### Prompt:
Search the records below for "Prop" and copy every line it turns up in.

══ The data

/-- A door record at numbering (R33, R134). -/
def Door.numbered (station index : Nat) (p : DoorPage) (passage : Option Nat) : Door :=
  { station := station, index := index, kind := p.kind, zone := none, reported := p.state, state := .none,
    holdLimit := 120, holdTimer := none, passage := passage, passageStep := 4, runOn := 30, runOnTimer := none,
    smoke := false, caps := [], source := .auto, manualMode := .dark, confirmed := none, beacon := .none,
    signal := none }

/-- Store a run of records from a number on. -/
def setRun {α : Type} (l : List (Option α)) (first : Nat) : List α → List (Option α)
  | [] => l
  | x :: xs => setRun (l.set first (some x)) (first + 1) xs

/-- How many fans, channels and doors have been numbered so far. -/
structure Numbered where
  fans     : Nat
  channels : Nat
  doors    : Nat
  deriving DecidableEq, Repr

/-- The numbered description of a station without numbered devices (R32). -/
def Numbered.noDevices (n : Numbered) : Description :=
  { firstFan := n.fans, fans := [], firstChannel := n.channels, channels := [], firstDoor := n.doors, doors := [] }

/-- The numbered description of a station whose devices are numbered from `n` on (R32). -/
def Numbered.describe (n : Numbered) (fs : List FanPage) (cs : List ChannelPage) (ds : List DoorPage) : Description :=
  { firstFan := n.fans, fans := fs.map (·.kind), firstChannel := n.channels, channels := cs.map (·.kind),
    firstDoor := n.doors, doors := ds.map (·.kind) }

/-- Number the devices of one UP station, in local order, as far as numbers remain (R32, R33). -/
def State.numberStation (st : Nat) (x : Numbered × State) : Numbered × State :=
  let (n, s) := x
  match s.station st with
  | none => (n, s)
  | some r =>
    if r.link ≠ .up then
      (n, s.modStation st fun r => { r with description := some n.noDevices })
    else
      let fs := r.pages.fans.take (48 - n.fans)
      let cs := r.pages.channels.take (96 - n.channels)
      let ds := r.pages.doors.take (32 - n.doors)
      let excess := fs.length < r.pages.fans.length ∨ cs.length < r.pages.channels.length ∨
        ds.length < r.pages.doors.length
      let resolve (o : Option Nat) : Option Nat := o.bind fun i => if i < fs.length then some (n.fans + i) else none
      let s := s.modStation st fun r => { r with
        description := some (n.describe fs cs ds), partFlag := r.partFlag || decide excess }
      let s : State := { s with
        fans := setRun s.fans n.fans (fs.mapIdx fun i p => Fan.numbered st i p),
        channels := setRun s.channels n.channels (cs.mapIdx fun i p => Channel.numbered s.clock st i p),
        doors := setRun s.doors n.doors (ds.mapIdx fun i p => Door.numbered st i p (resolve p.passage)),
        enrol := s.enrol.map fun e => { e with overCapacity := e.overCapacity || decide excess } }
      ({ fans := n.fans + fs.length, channels := n.channels + cs.length, doors := n.doors + ds.length }, s)

/-- The numbered device of a run by its local index. -/
def ofRun (first count index : Nat) : Option Nat := if index < count then some (first + index) else none

/-- The passage fans named by the doors of a station. -/
def State.passagesOf (s : State) (st : Nat) : List Nat :=
  ((s.doors.filterMap id).filterMap fun d => if d.station = st then d.passage else none).eraseDups

/-- A station's fans, channels and doors are adopted from its pages, the passage requests of its doors are
written and its beacons brought to their modes (R34, R41, R71, R139, R142). `before` is the state code of its
fans until then. That the fans are adopted first, then the channels, then the doors, each by local index, is the model's
choice (log 74); so is that the requests of the passage fans its doors name are written by ascending door number
(log 86), and then the beacons are offered by local index (log 91). -/
def State.adoptStation (before : Nat) (st : Nat) (s : State) : State :=
  match s.station st with
  | none => s
  | some r =>
    match r.description with
    | none => s
    | some d =>
      let s := (List.range d.fans.length).foldl (fun s i =>
        match r.pages.fans[i]? with
        | none => s
        | some p => (s.adoptFan (d.firstFan + i) p before).handled .fans) s
      let s := forEach (List.range d.channels.length)
        (fun i s => (s.channelAdopted (d.firstChannel + i)).handled .channels) s
      let s := (List.range d.doors.length).foldl (fun s i =>
        match r.pages.doors[i]? with
        | none => s
        | some p => (s.takeReported (d.firstDoor + i) p.state true).handled .doors) s
      let s := forEach (s.passagesOf st) (State.writePassage true) s
      forEach (List.range d.doors.length) (fun i s => s.compareBeacon (d.firstDoor + i)) s
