-- ==== Sys2Proof/Certificates/Slice0/Obligations.lean ====
section
/-! DEFINITION. The statements for the provers. A statement about an order speaks of the step that takes it: the slot at
the head of the intake queue stands POSTED with that order's code (`State.orderReady`). A statement about an event
speaks of the step in which the event stands; one about a part of an event's handling, of the operation that does it. -/

open Sys2Proof Sys2Proof.Machine

/-! ## The step -/

/-- The step takes the command at the front of the queue and carries it out with the queue's rest; with no command
waiting nothing changes. The idling is the model's choice (log 1). -/
def Obligations.StepRunsFrontCommand : Prop :=
  (∀ (c : Instr) (rest : List Instr) (s : State), s.pending = c :: rest → step s = exec c { s with pending := rest }) ∧
  ∀ s : State, s.pending = [] → step s = .next s

/-! ## Reset (10.8) -/

/-- Either reset returns every block to its state after reset, empties the intake queue and the active set, clears mask
and attention bits, clears READY and leaves every other byte of the window to the formatting. That the pins keep their
levels (log 3), and that the formatting is made whole at RESET_DONE, the reset step itself changing no byte but READY
(log 7), is the model's choice. -/
def Obligations.ResetsClearEveryBlock : Prop :=
  ∀ (s : State) (v : BitVec 32), Memory.wf s.mem = true →
    (∃ t, exec .powerOnReset s = .next t ∧
      t = { State.reset with
        pending := s.pending, mem := t.mem, formatting := some .powerOn, freeIdx := s.freeIdx, sigA := s.sigA,
        sigB := s.sigB } ∧
      ∀ a, t.readByte a = if a = 0x02 then 0 else s.readByte a) ∧
    (v.getLsbD 7 = true → ∃ t, exec (.softReset v) s = .next t ∧
      t = { State.reset with
        pending := s.pending, mem := t.mem, formatting := some .soft, freeIdx := s.freeIdx, sigA := s.sigA,
        sigB := s.sigB } ∧
      ∀ a, t.readByte a = if a = 0x02 then 0 else s.readByte a)

/-- At the end of the formatting every place of the control block, the flags, the counters, the slots and the image that
the host has not stored to behind it (`keptStores`, log 7) holds what R174 gives; the journal's older records and the
transfer area keep their bytes. The RESET DONE record stands at position 0 with sequence number 0, subject 0 or 1, the
layout version and 0; the write index becomes 1, and EVENT and RESET DONE are set, when the host has not stored behind
the formatting into its read index. That 0x0180 to 0x01FF, which no region covers, keep their bytes is the model's choice
(log 113). -/
def Obligations.ResetDoneFormatsWindow : Prop :=
  (∀ (s : State) (k : ResetKind), s.formatting = some k → Memory.wf s.mem = true →
    ∃ t, exec .resetDone s = .next t ∧
      t = { s with
        mem := t.mem, attn := t.attn, formatting := none, formatStores := [], jWrite := t.jWrite, jGap := t.jGap,
        jSeq := t.jSeq } ∧
      t.attn.getLsbD 5 = true ∧
      t.readByte 0x02 = 1 ∧ t.readBytes 0x04 4 = le32 s.clock.toNat ∧
      (0 ∉ keptStores s.formatStores → 1 ∉ keptStores s.formatStores → t.readWord 0 = 1) ∧
      (∀ a, a = 0x03 ∨ a = 0x0A ∨ a = 0x0B ∨ (0x0E ≤ a ∧ a < 0x0180) ∨ (0x0200 ≤ a ∧ a < 0x1200) →
        a ∉ keptStores s.formatStores → t.readByte a = 0) ∧
      (∀ (tab : Table) (e : Nat), e < tab.count →
        (∀ i < tab.size, tab.base + tab.size * e + i ∉ keptStores s.formatStores) →
        t.readBytes (tab.base + tab.size * e) tab.size = s.imageEntry tab e) ∧
      ∀ a, (0x0180 ≤ a ∧ a < 0x0200) ∨ (0x1210 ≤ a ∧ a < 0x2200) ∨ 0x3600 ≤ a → t.readByte a = s.readByte a) ∧
  ∀ (s : State) (k : ResetKind), s.formatting = some k → Memory.wf s.mem = true →
    0x0A ∉ keptStores s.formatStores → 0x0B ∉ keptStores s.formatStores →
    ∃ t, exec .resetDone s = .next t ∧
      t.attn = s.attn ||| 0x22 ∧ t.jWrite = 1 ∧ t.jGap = 0 ∧ t.jSeq = 1 ∧ t.readWord 0x08 = 1 ∧ t.readWord 0x0C = 0 ∧
      t.readBytes 0x1200 16 =
        le16 0 ++ [1, 0] ++ le32 s.clock.toNat ++ le16 (if k = .powerOn then 0 else 1) ++ le16 1 ++ le16 0 ++ [0, 0]

/-! ## Registers (10.1) -/

/-- The registers (10.1, 10.2, 12.1). A CTRL write with the soft-reset command clear stores the six mask bits; an ATTN
write clears each bit written as 1 and leaves the others; both are discarded while the window is being formatted. ID
reads the family code above the revision, CTRL the mask with the soft-reset command clear, POST 0 and ATTN its six bits;
a write to ID is ignored; the line is asserted while a bit is set whose mask bit is set. That the host's stores come with
ATTN_WRITE and POST_WRITE, stand in the window as they were made, and stop both rows when one lies outside the 32 KiB
port, is the model's choice (log 4). -/
def Obligations.RegistersReadAndWrite : Prop :=
  ((∀ (s : State) (v : BitVec 32), v.getLsbD 7 = false →
    (s.formatting = none → exec (.ctrlMaskWrite v) s = .next { s with mask := v.setWidth 6 }) ∧
    (s.formatting.isSome = true → exec (.ctrlMaskWrite v) s = .next s)) ∧
  ∀ (s : State) (v : BitVec 32) (stores : List Host.Cell), storesInWindow stores = true → Memory.wf s.mem = true →
    ∃ t, exec (.attnWrite v stores) s = .next t ∧
      t = { s with
        mem := t.mem, attn := if s.formatting = none then s.attn &&& ~~~(v.setWidth 6) else s.attn,
        formatStores := t.formatStores, freeIdx := t.freeIdx } ∧
      (s.formatting = none → t.formatStores = s.formatStores ∧ t.freeIdx = s.freeIdx) ∧
      ∀ a, t.readByte a = lastStored stores a (s.readByte a)) ∧
  ∀ (s : State) (v : BitVec 32) (stores : List Host.Cell),
    (s.readRegister 0).extractLsb' 16 16 = 0x2416 ∧ (s.readRegister 1).toNat = s.mask.toNat ∧ s.readRegister 2 = 0 ∧ (s.readRegister 3).toNat = s.attn.toNat ∧
    exec (.idWrite v) s = .next s ∧
    (s.interruptLine = true ↔ ∃ i < 6, s.attn.getLsbD i = true ∧ s.mask.getLsbD i = true) ∧
    (storesInWindow stores = false →
      exec (.attnWrite v stores) s = .fault .outsideWindow ∧ exec (.postWrite v stores) s = .fault .outsideWindow)

/-! ## The dispatcher (10.3) -/

/-- The intake queue (10.2, 10.3). A post is checked in the order of R166: OUT OF RANGE, NOT POSTED, ALREADY QUEUED; a
refusal is written over any earlier one and the slot is not touched; a post that passes joins the tail of the queue; the
queue and the active set hold no number twice and at most 64; while READY is clear the write is discarded. The slot is
read, and the window left, as the host's stores before the write have made it; that they come with the row is the model's
choice (log 4). A head that is not POSTED is dropped: POST REFUSED, its number and WITHDRAWN; the slot and its flag are
left. A POSTED head with an order code that R183 does not list is taken and ends BAD ORDER, and nothing else changes. -/
def Obligations.IntakeQueueChecksPosts : Prop :=
  (∀ (s : State) (v : BitVec 32) (stores : List Host.Cell), storesInWindow stores = true → Memory.wf s.mem = true →
    ∃ t, exec (.postWrite v stores) s = .next t ∧
      (s.formatting.isSome = true →
        t = { s with mem := t.mem, formatStores := t.formatStores, freeIdx := t.freeIdx } ∧
        ∀ a, t.readByte a = lastStored stores a (s.readByte a)) ∧
      (s.formatting = none →
        t = { s with mem := t.mem, attn := t.attn, intake := t.intake } ∧
        let n := v.toNat % 0x100
        let refused (reason : Nat) : Prop :=
          t.intake = s.intake ∧ t.attn = s.attn ||| 4 ∧
          ∀ a, t.readByte a =
            if a = 0x0E then byte n else if a = 0x0F then byte reason else lastStored stores a (s.readByte a)
        if 64 ≤ n then refused 2
        else if lastStored stores (0x0200 + 64 * n) (s.readByte (0x0200 + 64 * n)) ≠ 1 then refused 1
        else if n ∈ s.orderNumbers then refused 3
        else
          t.intake = s.intake ++ [n] ∧ t.attn = s.attn ∧
          ∀ a, t.readByte a = lastStored stores a (s.readByte a)) ∧
      (s.numbersSound → t.numbersSound ∧ t.orderNumbers.length ≤ 64)) ∧
  (∀ (s : State) (slot : Nat) (rest : List Nat), s.intake = slot :: rest → s.slotStatus slot ≠ 1 →
    Memory.wf s.mem = true →
    ∃ t, exec .slotWithdrawn s = .next t ∧
      t = { s with mem := t.mem, intake := rest, attn := s.attn ||| 4 } ∧
      ∀ a, t.readByte a = if a = 0x0E then byte slot else if a = 0x0F then 4 else s.readByte a) ∧
  ∀ (s : State) (slot : Nat), s.posted slot →
    ((s.readByte (slotAt slot + 1)).toNat = 0 ∨ 0x1A < (s.readByte (slotAt slot + 1)).toNat) →
    ∃ t, exec .unknownOrderCode s = .next t ∧ orderRefused s t slot .badOrder
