/-- 5.9: the smoke latch sets at 121, stays at 117 and clears at 114. -/
theorem test_smoke_latch :
    (let z (latch : Bool) (v : Int) : Zone := { Zone.reset with vis := present [22] v, latch := latch }
    [(z false 118).judgedLatch, (z false 121).judgedLatch, (z true 117).judgedLatch, (z true 114).judgedLatch] ==
      [false, true, true, false]) = true := by decide

/-- 5.8: at the hold expiry the kind is ABSENT with its value shown, and the zone takes the fallback level. -/
theorem test_zone_hold_expiry :
    answers (exec (.zoneHoldExpiry 7 .co) (withZone 7 { Zone.reset with
        co := { members := [20], vstate := .held, value := 640, heldSince := some 70000, level := 1 }, level := 1 } closed))
      (fun t => (t.zone 7).co.vstate == .absent && (t.zone 7).co.value == 640 && (t.zone 7).level == 2 &&
        t.tunnelLevel == 2) = true := by decide +kernel

/-- R83, R84: a channel mapped to zone 7 makes it configured. -/
theorem test_zone_map :
    answers (exec .zoneMap (posted 5 [0, 0x36, 4, 0] { withChannel 20 co closed with mem := [(0x3600, 1), (0x3601, 20), (0x3602, 7)] }))
      (fun t => outcome t == some 0 && (t.zone 7).co.members == [20] && t.plan.configured == [7]) = true := by
  decide +kernel

/-- R83: an entry that names an unnumbered fan ends NO SUCH UNIT with failing position 0. -/
theorem test_zone_map_unit :
    answers (exec .zoneMap (posted 5 [0, 0x36, 4, 0] { closed with mem := [(0x3600, 2), (0x3601, 9), (0x3602, 7)] }))
      (fun t => outcome t == some 0x14 && t.readBytes 0x0210 4 == [0, 0, 0, 0]) = true := by decide +kernel

/-- R94: thresholds out of order end BAD PARAMETER. -/
theorem test_set_zone_order :
    answers (exec .setZone (posted 8 [7, 1, 10, 0, 9, 0, 11, 0, 12, 0, 1, 0] closed)) (fun t => outcome t == some 0x11) = true := by
  decide +kernel

/-- R94: S above 500 is brought to 500. -/
theorem test_set_zone_smoke :
    answers (exec .setZone (posted 8 ([7, 8] ++ List.replicate 30 0 ++ [0xF5, 1]) closed))
      (fun t => outcome t == some 1 && (t.zone 7).smoke == 500) = true := by decide +kernel

/-- The zones of 5.10. -/
def scanned : State :=
  let k (st : ValueState) (v : Int) : Zone :=
    { Zone.reset with co := { ZoneKind.reset with members := [1], vstate := st, value := v } }
  withZone 1 (k .present 1240) (withZone 3 (k .held 1010) (withZone 5 (k .absent 1800) (withZone 7 (k .present 960)
    (withZone 9 (k .present 1000) (withZone 15 (k .present 2200) closed)))))

/-- 5.10: eight zones visited, four matched and written. -/
theorem test_scan_zones :
    answers (exec .scanZones (posted 9 [0, 1, 0xE8, 3, 1, 2] scanned))
      (fun t => outcome t == some 0 &&
        t.readBytes 0x0210 16 == [8, 4, 4, 0, 1, 0xD8, 4, 3, 0xF2, 3, 9, 0xE8, 3, 15, 0x98, 8]) = true := by
  decide +kernel

/-! ## Fans (chapters 6 and 7) -/

/-- R114, 6.7: FAN RUN -8 on a fan RUNNING at +6 starts a reversal: RAMPING with the mark set. -/
theorem test_fan_run :
    answers (exec .fanRun (posted 0x0A [12, 0, 1, 8] (withFan 12 (jetAt { step := 6, dir := .plus }) closed)))
      (fun t => (t.fan 12).any fun r =>
        r.state == .ramping && r.reversal && r.source == .manual && r.requested == { step := 8, dir := .minus }) = true := by
  decide +kernel

/-- R114: a step of 9 ends BAD PARAMETER. -/
theorem test_fan_run_step :
    answers (exec .fanRun (posted 0x0A [12, 0, 1, 9] (withFan 12 jet closed))) (fun t => outcome t == some 0x11) = true := by
  decide +kernel

/-- R115: FAN STOP of a STOPPED fan ends OK at taking. -/
theorem test_fan_stop :
    answers (exec .fanStop (posted 0x0B [12, 0] (withFan 12 jet closed)))
      (fun t => outcome t == some 0 && t.readBytes 0x0210 4 == [1, 0, 12, 0]) = true := by decide +kernel

/-- R112: a FAN STOP that ends at its taking leaves the FAN HOME part of the fan. -/
theorem test_fan_stop_leaves_part :
    answers (exec .fanStop (posted 0x0B [12, 0] (withFan 12 { jet with part := some { slot := 9, work := .home .resetting } } closed)))
      (fun t => outcome t == some 0 && (t.fan 12).any fun r => r.part == some { slot := 9, work := .home .resetting }) =
      true := by decide +kernel

/-- R119: the requested values of an aborted fan RUNNING DOWN become step 0 in the commanded direction. -/
theorem test_abort_running_down :
    (((withFan 12 { jet with
        state := .runningDown, requested := { step := 8, dir := .minus }, part := some { slot := 9, work := .run { step := 8, dir := .minus } } }
        closed).abortPart 12).fan 12).map (·.requested) = some { step := 0, dir := .plus } := by decide

/-- R130: with a station DOWN its waiting fan is UNREACHABLE before the slot of its energizing fan is granted again. -/
theorem test_devices_down_grant :
    (let s := withFeeder 2 { allowance := 1, pendingLow := none, energizing := [12], class1 := [], class0 := [13] }
      (withFan 12 { jet with state := .energizing, slotHeld := true, commanded := { step := 1, dir := .plus } }
        (withFan 13 { jet with index := 1, state := .queued, requested := { step := 8, dir := .plus } }
          (withStations [{ stationUp with description := some { firstFan := 12, fans := [.jet, .jet], firstChannel := 0, channels := [], firstDoor := 0, doors := [] } }] closed)))
    let t := s.stationDown 1 .silence
    (t.feeder 2).energizing == [] && (t.feeder 2).class0 == [] && (t.fan 13).any (·.commanded.step == 0)) = true := by
  decide +kernel

/-- R117: FAN HOME writes source MANUAL and requested step 0, and a running fan ramps down. -/
theorem test_fan_home :
    answers (exec .fanHome (posted 0x0C [12, 0] (withFan 12 (jetAt { step := 6, dir := .minus }) closed)))
      (fun t => (t.fan 12).any fun r =>
        r.source == .manual && r.requested == { step := 0, dir := .minus } && r.state == .ramping) = true := by
  decide +kernel

/-- R112, R117: FAN HOME of a fan in FAULT starts the run-down limit of its profile, and the FAN LOCKOUT in slot 9 that it
replaces ends SUPERSEDED. -/
theorem test_fan_home_supersedes :
    answers (exec .fanHome { posted 0x0C [12, 0] (withFan 12 { jet with
          state := .fault, cause := .driveFault, part := some { slot := 9, work := .lockout } } closed) with
        active := [{ slot := 9, copy := [2, 0x0D], work := .fans [{ fan := 12, outcome := none }] false }] })
      (fun t => t.readBytes (slotAt 9) 3 == [3, 0x0D, 0x21] && t.readByte 0x0200 == 2 &&
        (t.fan 12).any fun r => r.state == .fault && r.timer == some { start := 100000, dur := 120000 }) = true := by
  decide +kernel

/-- R118: FAN LOCKOUT in IDLE ends RING NOT RUNNING. -/
theorem test_fan_lockout_idle :
    answers (exec .fanLockout (posted 0x0D [12, 0] (withFan 12 jet idle))) (fun t => outcome t == some 0x16) = true := by
  decide +kernel

/-- R118: FAN LOCKOUT of a running fan brings it down, and the order stays TAKEN. -/
theorem test_fan_lockout :
    answers (exec .fanLockout (posted 0x0D [12, 0] (withFan 12 (jetAt { step := 6, dir := .plus }) closed)))
      (fun t => t.readByte 0x0200 == 2 && (t.fan 12).any fun r => r.source == .manual && r.requested.step == 0) = true := by
  decide +kernel

/-- R115: FAN RELEASE makes a MANUAL fan AUTO. -/
theorem test_fan_release :
    answers (exec .fanRelease (posted 0x0E [12, 0] (withFan 12 { jet with source := .manual } closed)))
      (fun t => outcome t == some 0 && (t.fan 12).any fun r => r.source == .auto) = true := by decide +kernel

/-- R118: FAN UNLOCK of a LOCKED OUT fan with a last fault code leaves it in FAULT with DRIVE FAULT. -/
theorem test_fan_unlock :
    answers (exec .fanUnlock (posted 0x0F [12, 0] (withFan 12 { jet with state := .lockedOut, faultCode := 5 } closed)))
      (fun t => (t.fan 12).any fun r => r.state == .fault && r.cause == .driveFault) = true := by decide +kernel

/-- R113: an energize limit of 40 s is brought to 30. -/
theorem test_fan_profile :
    answers (exec .fanProfile (posted 0x10 [12, 0, 2, 0, 40] (withFan 12 jet closed)))
      (fun t => outcome t == some 1 && t.readBytes 0x0210 6 == [15, 4, 30, 10, 120, 0]) = true := by decide +kernel

/-- The fans 4, 5, 9 and 17 of 6.8, with the list 9, 4, 17, 5 in the transfer area. -/
def four : State :=
  { withFan 4 jet (withFan 5 jet (withFan 9 jet (withFan 17 jet closed))) with
    mem := [(0x3600, 9), (0x3601, 4), (0x3602, 17), (0x3603, 5)] }

/-- R121: the group's identifier is its lowest fan number. -/
theorem test_fan_group :
    answers (exec .fanGroup (posted 0x11 [0, 0x36, 4, 0] four))
      (fun t => outcome t == some 0 && t.readByte 0x0210 == 4 && t.groups == [4] && (t.fan 17).any (·.group == some 4)) = true := by
  decide +kernel

/-- R121: FAN UNGROUP of a number that is no identifier ends NO SUCH UNIT. -/
theorem test_fan_ungroup :
    answers (exec .fanUngroup (posted 0x12 [5] (withFan 4 { jet with group := some 4 } four)))
      (fun t => outcome t == some 0x14) = true := by decide +kernel

/-- Feeder 2 of 7.9 at 1 s: fans 20 and 22 energizing, passage fan 30 in class 1, fans 23 and 21 in class 0. -/
def feeder2 : State :=
  let start (r : Fan) : Fan := { r with state := .queued, requested := { step := 8, dir := .plus } }
  withFeeder 2 { allowance := 2, pendingLow := none, energizing := [20, 22], class1 := [30], class0 := [23, 21] }
    (withFan 30 (start { passage with feeder := 2, doorReq := true }) (withFan 23 (start jet) (withFan 21 (start jet) closed)))

/-- 7.9: allowance 1 below the count of 2 is stored as the pending allowance. -/
theorem test_set_feeder_lower :
    answers (exec .setFeeder (posted 0x13 [2, 1] feeder2))
      (fun t => outcome t == some 0 && t.feeder 2 == { feeder2.feeder 2 with pendingLow := some 1 }) = true := by
  decide +kernel

/-- 7.9: allowance 3 takes effect at once and grants to fan 30, of class 1. -/
theorem test_set_feeder_raise :
    answers (exec .setFeeder (posted 0x13 [2, 3] feeder2))
      (fun t => t.feeder 2 == { allowance := 3, pendingLow := none, energizing := [20, 22, 30], class1 := [], class0 := [23, 21] } &&
        (t.fan 30).any fun r => r.slotHeld && r.commanded.step == 1) = true := by
  decide +kernel

/-- 6.7: the step timer of the fan ramping down from +6 takes it to +5 and restarts. -/
theorem test_step_interval :
    answers (exec (.stepIntervalExpiry 12) (withFan 12 { jetAt { step := 6, dir := .plus } with
        state := .ramping, requested := { step := 8, dir := .minus }, reversal := true,
        timer := some { start := 98000#32, dur := 2000 } } closed))
      (fun t => (t.fan 12).any fun r => r.commanded == { step := 5, dir := .plus } && r.state == .ramping &&
        r.timer == some { start := 100000, dur := 2000 }) = true := by decide +kernel

/-- 7.10: the energize limit of fan 3 takes it to FAULT with START TIMEOUT, and fan 7 is granted. -/
theorem test_energize_limit :
    answers (exec (.energizeLimitExpiry 3) (withFeeder 0
        { allowance := 1, pendingLow := none, energizing := [3], class1 := [], class0 := [7, 8] }
        (withFan 3 { jetAt { step := 1, dir := .plus } with
          feeder := 0, state := .energizing, slotHeld := true, actual := { step := 0, dir := .plus },
          timer := some { start := 90000#32, dur := 10000 } }
        (withFan 7 { jet with feeder := 0, state := .queued, requested := { step := 4, dir := .plus } } closed))))
      (fun t => (t.fan 3).any (fun r => r.state == .fault && r.cause == .startTimeout && r.commanded.step == 0) &&
        (t.feeder 0).energizing == [7] && (t.feeder 0).class0 == [8]) = true := by decide +kernel

/-- R107, R109: the run-down limit ends in FAULT with RUNDOWN TIMEOUT. -/
theorem test_rundown_limit :
    answers (exec (.rundownLimitExpiry 12) (withFan 12 { jet with
        state := .runningDown, timer := some { start := 99999#32, dur := 1 } } closed))
      (fun t => (t.fan 12).any fun r => r.state == .fault && r.cause == .rundownTimeout) = true := by decide +kernel

/-- 6.7: at the dwell's expiry the mark is cleared and the fan, whose target is -3, is QUEUED and granted. -/
theorem test_reverse_dwell :
    answers (exec (.reverseDwellExpiry 12) (withFan 12 { jet with
        state := .reverseDwell, reversal := true, heard := true, standstill := true, cap := 3,
        requested := { step := 8, dir := .minus }, timer := some { start := 90000#32, dur := 10000 } } closed))
      (fun t => (t.fan 12).any fun r => r.state == .queued && !r.reversal && r.slotHeld &&
        r.commanded == { step := 1, dir := .minus }) = true := by decide +kernel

════

### Written answer:
def Obligations.StepRunsFrontCommand : Prop :=
def Obligations.ResetsClearEveryBlock : Prop :=
def Obligations.ResetDoneFormatsWindow : Prop :=
def Obligations.RegistersReadAndWrite : Prop :=
def Obligations.IntakeQueueChecksPosts : Prop :=
        let refused (reason : Nat) : Prop :=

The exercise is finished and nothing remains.